### Problem statement
All lines before the one containing "(.sshl 5 6 7)", plus that line itself, are to be printed exactly as they appear below.

Top of Source information

-- ==== Sys2Proof/Tests/Slice0.lean ====
section
/-! SUPPORT. The model's own tests: words of the spec's encodings and what they decode to, ill-formed instructions, single
steps, and for every statement with hypotheses a concrete state and operands that meet them. -/

namespace Sys2Proof.Tests

open Sys2Proof.Machine

set_option Elab.async false

/-! ### Decoding (R73 to R94, R392): every instruction of a wave or of a policy -/

theorem test_decode_scalar_1 :
    decode (.word 0x8028C380) = .ok (.sadd 5 6 7)
    ∧ decode (.word 0x8028C381) = .ok (.ssub 5 6 7)
    ∧ decode (.word 0x8028C382) = .ok (.smul 5 6 7)
    ∧ decode (.word 0x8028C383) = .ok (.smulh 5 6 7)
    ∧ decode (.word 0x8028C384) = .ok (.smulhz 5 6 7)
    ∧ decode (.word 0x8028C385) = .ok (.sdiv 5 6 7)
    ∧ decode (.word 0x8028C386) = .ok (.sdivz 5 6 7)
    ∧ decode (.word 0x8028C387) = .ok (.srem 5 6 7)
    ∧ decode (.word 0x8028C388) = .ok (.sremz 5 6 7)
    ∧ decode (.word 0x8028C389) = .ok (.sand 5 6 7)
    ∧ decode (.word 0x8028C38A) = .ok (.sor 5 6 7)
    ∧ decode (.word 0x8028C38B) = .ok (.sxor 5 6 7)
    ∧ decode (.word 0x8028C38C) = .ok (.sshl 5 6 7)
    ∧ decode (.word 0x8028C38D) = .ok (.sshr 5 6 7)
    ∧ decode (.word 0x8028C38E) = .ok (.ssra 5 6 7)
    ∧ decode (.word 0x8028C38F) = .ok (.srol 5 6 7)
    ∧ decode (.word 0x8028C390) = .ok (.smin 5 6 7)
    ∧ decode (.word 0x8028C391) = .ok (.smax 5 6 7)
    ∧ decode (.word 0x8028C392) = .ok (.sminz 5 6 7)
    ∧ decode (.word 0x8028C393) = .ok (.smaxz 5 6 7)
    ∧ decode (.word 0x8028C014) = .ok (.sclz 5 6)
    ∧ decode (.word 0x8028C015) = .ok (.spopc 5 6)
    ∧ decode (.word 0x8028C396) = .ok (.sbfx 5 6 7)
    ∧ decode (.word 0x8028C397) = .ok (.sbfi 5 6 7)
    ∧ decode (.word 0x8028C398) = .ok (.ssel 5 6 7) := by
  decide +kernel

theorem test_decode_scalar_2 :
    decode (.word 0x8000C399) = .ok (.scmp 6 7)
    ∧ decode (.word 0x8000C01A) = .ok (.jmpr 6)
    ∧ decode (.word 0x8000C01B) = .ok (.ret 6)
    ∧ decode (.word 0x8028001C) = .ok (.maskget 5)
    ∧ decode (.word 0x8000C01D) = .ok (.maskset 6)
    ∧ decode (.word 0x8000C01E) = .ok (.mand 6)
    ∧ decode (.word 0x8000C01F) = .ok (.mandn 6)
    ∧ decode (.word 0x8000C020) = .ok (.mor 6)
    ∧ decode (.word 0x80280021) = .ok (.mpopc 5)
    ∧ decode (.word 0x8228CB5A) = .ok (.saddi 5 6 2906)
    ∧ decode (.word 0x8400CB5A) = .ok (.scmpi 6 2906)
    ∧ decode (.word 0x8628CB5A) = .ok (.sandi 5 6 2906)
    ∧ decode (.word 0x8828CB5A) = .ok (.sori 5 6 2906)
    ∧ decode (.word 0x8A28CB5A) = .ok (.sxori 5 6 2906)
    ∧ decode (.word 0x8C28C01A) = .ok (.sshli 5 6 26)
    ∧ decode (.word 0x8E28C01A) = .ok (.sshri 5 6 26)
    ∧ decode (.word 0x9028C01A) = .ok (.ssrai 5 6 26)
    ∧ decode (.word 0x92280B5A) = .ok (.slui 5 2906)
    ∧ decode (.word 0x9428C382) = .ok (.slea 5 6 7 2)
    ∧ decode (.word 0x96000B5A) = .ok (.br 2906)
    ∧ decode (.word 0x98000B5A) = .ok (.call 2906)
    ∧ decode (.word 0x9B200B5A) = .ok (.bc 9 2906)
    ∧ decode (.word 0x9C000B5A) = .ok (.bmz 2906)
    ∧ decode (.word 0x9E000B5A) = .ok (.bmnz 2906)
    ∧ decode (.word 0xA028000A) = .ok (.calli 5 10) := by
  decide +kernel

theorem test_decode_scalar_3 :
    decode (.word 0xA228000A) = .ok (.srd 5 10)
    ∧ decode (.word 0xA400C004) = .ok (.swr 6 4)
    ∧ decode (.parcel 0xFAA5) = .ok (.dictionaryParcel 677) := by
  decide +kernel

theorem test_decode_scalar_memory_1 :
    decode (.word 0xA628CB5A) = .ok (.sldB 5 6 2906)
    ∧ decode (.word 0xA828CB5A) = .ok (.sldH 5 6 2906)
    ∧ decode (.word 0xAA28CB5A) = .ok (.sldW 5 6 2906)
    ∧ decode (.word 0xAC28CB5A) = .ok (.sldD 5 6 2906)
    ∧ decode (.word 0xAE28CB5A) = .ok (.sstB 5 6 2906)
    ∧ decode (.word 0xB028CB5A) = .ok (.sstH 5 6 2906)
    ∧ decode (.word 0xB228CB5A) = .ok (.sstW 5 6 2906)
    ∧ decode (.word 0xB428CB5A) = .ok (.sstD 5 6 2906) := by
  decide +kernel

theorem test_decode_system_1 :
    decode (.word 0xB6030B5A) = .ok (.split 6 2906)
    ∧ decode (.word 0xB9430B5A) = .ok (.evbind 10 6 2906)
    ∧ decode (.word 0xBA28C000) = .ok (.waitany 5 6)
    ∧ decode (.word 0xBC00C000) = .ok (.join 6)
    ∧ decode (.word 0xBC000001) = .ok .yield
    ∧ decode (.word 0xBC000002) = .ok .endw
    ∧ decode (.word 0xBC00C003) = .ok (.launch 6)
    ∧ decode (.word 0xBC00C384) = .ok (.carve 6 7)
    ∧ decode (.word 0xBE000000) = .ok .bar
    ∧ decode (.word 0xBE00C01A) = .ok (.nbarArv 6 10)
    ∧ decode (.word 0xBE00002A) = .ok (.nbarWt 10)
    ∧ decode (.word 0xBE00C03A) = .ok (.mbxSend 6 10)
    ∧ decode (.word 0xBE00C04A) = .ok (.mbxSendRel 6 10)
    ∧ decode (.word 0xBE28C050) = .ok (.evmask 5 6)
    ∧ decode (.word 0xBE280060) = .ok (.evpoll 5)
    ∧ decode (.word 0xBE00C070) = .ok (.evclr 6)
    ∧ decode (.word 0xC0000002) = .ok (.fence 2)
    ∧ decode (.word 0xC000000A) = .ok (.fenceAcq 2)
    ∧ decode (.word 0xC0000012) = .ok (.fenceRel 2)
    ∧ decode (.word 0xC000C01D) = .ok (.racq 6 5)
    ∧ decode (.word 0xC0000020) = .ok .rfence
    ∧ decode (.word 0xC000C028) = .ok (.pref 6)
    ∧ decode (.word 0xC000C3B0) = .ok (.cflush 6 7)
    ∧ decode (.word 0xC000C3B8) = .ok (.cinv 6 7)
    ∧ decode (.word 0xC028C3C0) = .ok (.mscpin 5 6 7) := by
  decide +kernel

theorem test_decode_system_2 :
    decode (.word 0xC000C048) = .ok (.mscunpin 6)
    ∧ decode (.word 0xC228C3CD) = .ok (.satom 5 6 7 9 5)
    ∧ decode (.word 0xC428C3CD) = .ok (.satomAcq 5 6 7 9 5)
    ∧ decode (.word 0xC628C3CD) = .ok (.satomRel 5 6 7 9 5)
    ∧ decode (.word 0xC828C3CD) = .ok (.satomAcqrel 5 6 7 9 5)
    ∧ decode (.word 0xCA28C000) = .ok (.xcopy 5 6 false)
    ∧ decode (.word 0xCA28C008) = .ok (.xgath 5 6 false)
    ∧ decode (.word 0xCA28C010) = .ok (.xred 5 6 false)
    ∧ decode (.word 0xCA28C018) = .ok (.xfill 5 6 false)
    ∧ decode (.word 0xCA280022) = .ok (.bclose 5 2)
    ∧ decode (.word 0xCA00C02A) = .ok (.bwait 6 2)
    ∧ decode (.word 0xCA00C032) = .ok (.cbinit 6 2)
    ∧ decode (.word 0xCA28003A) = .ok (.cbacq 5 2)
    ∧ decode (.word 0xCA00C042) = .ok (.cbcommit 6 2)
    ∧ decode (.word 0xCA00C04A) = .ok (.cbwait 6 2)
    ∧ decode (.word 0xCA00C052) = .ok (.cbrel 6 2)
    ∧ decode (.word 0xCC40C01A) = .ok (.mma 8 6 26)
    ∧ decode (.word 0xCC40C05A) = .ok (.mmaP 8 6 26)
    ∧ decode (.word 0xCE00001A) = .ok (.mzero 26)
    ∧ decode (.word 0xD028C000) = .ok (.nbzero 5 6 false)
    ∧ decode (.word 0xD028C008) = .ok (.nbcopy 5 6 false)
    ∧ decode (.word 0xD028C010) = .ok (.nbaxpy 5 6 false)
    ∧ decode (.word 0xD028C018) = .ok (.nbdot 5 6 false)
    ∧ decode (.word 0xD028C020) = .ok (.nbscal 5 6 false)
    ∧ decode (.word 0xD0000028) = .ok .bfence := by
  decide +kernel

theorem test_decode_system_3 :
    decode (.word 0xD228C000) = .ok (.xar 5 6 false)
    ∧ decode (.word 0xD228C008) = .ok (.xag 5 6 false)
    ∧ decode (.word 0xD228C010) = .ok (.xrs 5 6 false)
    ∧ decode (.word 0xD228C018) = .ok (.xbcst 5 6 false)
    ∧ decode (.word 0xD400035A) = .ok (.trap 858)
    ∧ decode (.word 0xD400075A) = .ok (.sysc 858)
    ∧ decode (.word 0xD4000B5A) = .ok (.brk 858)
    ∧ decode (.word 0xD4000C00) = .ok .tfence
    ∧ decode (.word 0xD4001000) = .ok .tret
    ∧ decode (.word 0xD4001407) = .ok (.causeclr 7)
    ∧ decode (.word 0x6C050600) = .ok (.vldf none 5 6)
    ∧ decode (.word 0x6E050600) = .ok (.vstf none 5 6)
    ∧ decode (.word 0x7005065A) = .ok (.vld none 5 6 90)
    ∧ decode (.word 0x7205065A) = .ok (.vst none 5 6 90)
    ∧ decode (.word 0x74050600) = .ok (.vlds none 5 6 0)
    ∧ decode (.word 0x76050600) = .ok (.vsts none 5 6 0)
    ∧ decode (.word 0x7805065A) = .ok (.vatom none 5 6 90)
    ∧ decode (.word 0x7A05861A) = .ok (.mrd false 5 134 26)
    ∧ decode (.word 0x7C05861A) = .ok (.mwr 5 134 26)
    ∧ decode (.word 0x7E050602) = .ok (.grtag false 5 6 2)
    ∧ decode (.word 0x7E000610) = .ok (.grchk 6)
    ∧ decode (.word 0x7E050622) = .ok (.grdil false 5 6 2)
    ∧ decode (.word 0x7E000032) = .ok (.grlim 2) := by
  decide +kernel

theorem test_decode_vector_1 :
    decode (.word 0x00850607) = .ok (.vadd none true 5 6 7)
    ∧ decode (.word 0x02850607) = .ok (.vsub none true 5 6 7)
    ∧ decode (.word 0x04850607) = .ok (.vmul none true 5 6 7)
    ∧ decode (.word 0x06850607) = .ok (.vmulhI32 none true 5 6 7)
    ∧ decode (.word 0x08850607) = .ok (.vmulhZ32 none true 5 6 7)
    ∧ decode (.word 0x0A850607) = .ok (.vmad none true 5 6 7)
    ∧ decode (.word 0x0C850607) = .ok (.vminI32 none true 5 6 7)
    ∧ decode (.word 0x0E850607) = .ok (.vminZ32 none true 5 6 7)
    ∧ decode (.word 0x10850607) = .ok (.vmaxI32 none true 5 6 7)
    ∧ decode (.word 0x12850607) = .ok (.vmaxZ32 none true 5 6 7)
    ∧ decode (.word 0x14850607) = .ok (.vand none true 5 6 7)
    ∧ decode (.word 0x16850607) = .ok (.vor none true 5 6 7)
    ∧ decode (.word 0x18850607) = .ok (.vxor none true 5 6 7)
    ∧ decode (.word 0x1A850607) = .ok (.vshl none true 5 6 7)
    ∧ decode (.word 0x1C850607) = .ok (.vshr none true 5 6 7)
    ∧ decode (.word 0x1E850607) = .ok (.vsra none true 5 6 7)
    ∧ decode (.word 0x20850607) = .ok (.vshrr none true 5 6 7)
    ∧ decode (.word 0x22850607) = .ok (.vsel none true 5 6 7)
    ∧ decode (.word 0x245A0607) = .ok (.vcmpI32 none 5 10 6 7)
    ∧ decode (.word 0x265A0607) = .ok (.vcmpZ32 none 5 10 6 7)
    ∧ decode (.word 0x28850607) = .ok (.vadd2I16 none true 5 6 7)
    ∧ decode (.word 0x2A850607) = .ok (.vsub2I16 none true 5 6 7)
    ∧ decode (.word 0x2C850607) = .ok (.vmac2I16 none true 5 6 7)
    ∧ decode (.word 0x2E85065A) = .ok (.vaddVi none true 5 6 90)
    ∧ decode (.word 0x3085065A) = .ok (.vandVi none true 5 6 90) := by
  decide +kernel

theorem test_decode_vector_2 :
    decode (.word 0x3285065A) = .ok (.vorVi none true 5 6 90)
    ∧ decode (.word 0x3485065A) = .ok (.vxorVi none true 5 6 90)
    ∧ decode (.word 0x3685061A) = .ok (.vshlVi none true 5 6 26)
    ∧ decode (.word 0x3885061A) = .ok (.vshrVi none true 5 6 26)
    ∧ decode (.word 0x3A85061A) = .ok (.vsraVi none true 5 6 26)
    ∧ decode (.word 0x3C85061A) = .ok (.vshrrVi none true 5 6 26)
    ∧ decode (.word 0x3E850607) = .ok (.vfadd none true 5 6 7)
    ∧ decode (.word 0x40850607) = .ok (.vfsub none true 5 6 7)
    ∧ decode (.word 0x42850607) = .ok (.vfmul none true 5 6 7)
    ∧ decode (.word 0x44850607) = .ok (.vfma none true 5 6 7)
    ∧ decode (.word 0x46850607) = .ok (.vfmin none true 5 6 7)
    ∧ decode (.word 0x48850607) = .ok (.vfmax none true 5 6 7)
    ∧ decode (.word 0x4A2A0607) = .ok (.vfcmp none 2 10 6 7)
    ∧ decode (.word 0x4C850600) = .ok (.vrcp none true 5 6)
    ∧ decode (.word 0x4C850601) = .ok (.vrsq none true 5 6)
    ∧ decode (.word 0x4C850602) = .ok (.vsqrt none true 5 6)
    ∧ decode (.word 0x4C850603) = .ok (.vfract none true 5 6)
    ∧ decode (.word 0x4C850604) = .ok (.vfloor none true 5 6)
    ∧ decode (.word 0x4C850605) = .ok (.vrrt none true 5 6)
    ∧ decode (.word 0x4C850606) = .ok (.vsint none true 5 6)
    ∧ decode (.word 0x4C850607) = .ok (.vcost none true 5 6)
    ∧ decode (.word 0x4C850608) = .ok (.vexp2 none true 5 6)
    ∧ decode (.word 0x4C850609) = .ok (.vlog2 none true 5 6)
    ∧ decode (.word 0x4E850607) = .ok (.vhadd2Bf16 none true 5 6 7)
    ∧ decode (.word 0x50850607) = .ok (.vhadd2F16 none true 5 6 7) := by
  decide +kernel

Bottom of Source information

### Exercise result
-- ==== Sys2Proof/Tests/Slice0.lean ====
section
/-! SUPPORT. The model's own tests: words of the spec's encodings and what they decode to, ill-formed instructions, single
steps, and for every statement with hypotheses a concrete state and operands that meet them. -/

namespace Sys2Proof.Tests

open Sys2Proof.Machine

set_option Elab.async false

/-! ### Decoding (R73 to R94, R392): every instruction of a wave or of a policy -/

theorem test_decode_scalar_1 :
    decode (.word 0x8028C380) = .ok (.sadd 5 6 7)
    ∧ decode (.word 0x8028C381) = .ok (.ssub 5 6 7)
    ∧ decode (.word 0x8028C382) = .ok (.smul 5 6 7)
    ∧ decode (.word 0x8028C383) = .ok (.smulh 5 6 7)
    ∧ decode (.word 0x8028C384) = .ok (.smulhz 5 6 7)
    ∧ decode (.word 0x8028C385) = .ok (.sdiv 5 6 7)
    ∧ decode (.word 0x8028C386) = .ok (.sdivz 5 6 7)
    ∧ decode (.word 0x8028C387) = .ok (.srem 5 6 7)
    ∧ decode (.word 0x8028C388) = .ok (.sremz 5 6 7)
    ∧ decode (.word 0x8028C389) = .ok (.sand 5 6 7)
    ∧ decode (.word 0x8028C38A) = .ok (.sor 5 6 7)
    ∧ decode (.word 0x8028C38B) = .ok (.sxor 5 6 7)
    ∧ decode (.word 0x8028C38C) = .ok (.sshl 5 6 7)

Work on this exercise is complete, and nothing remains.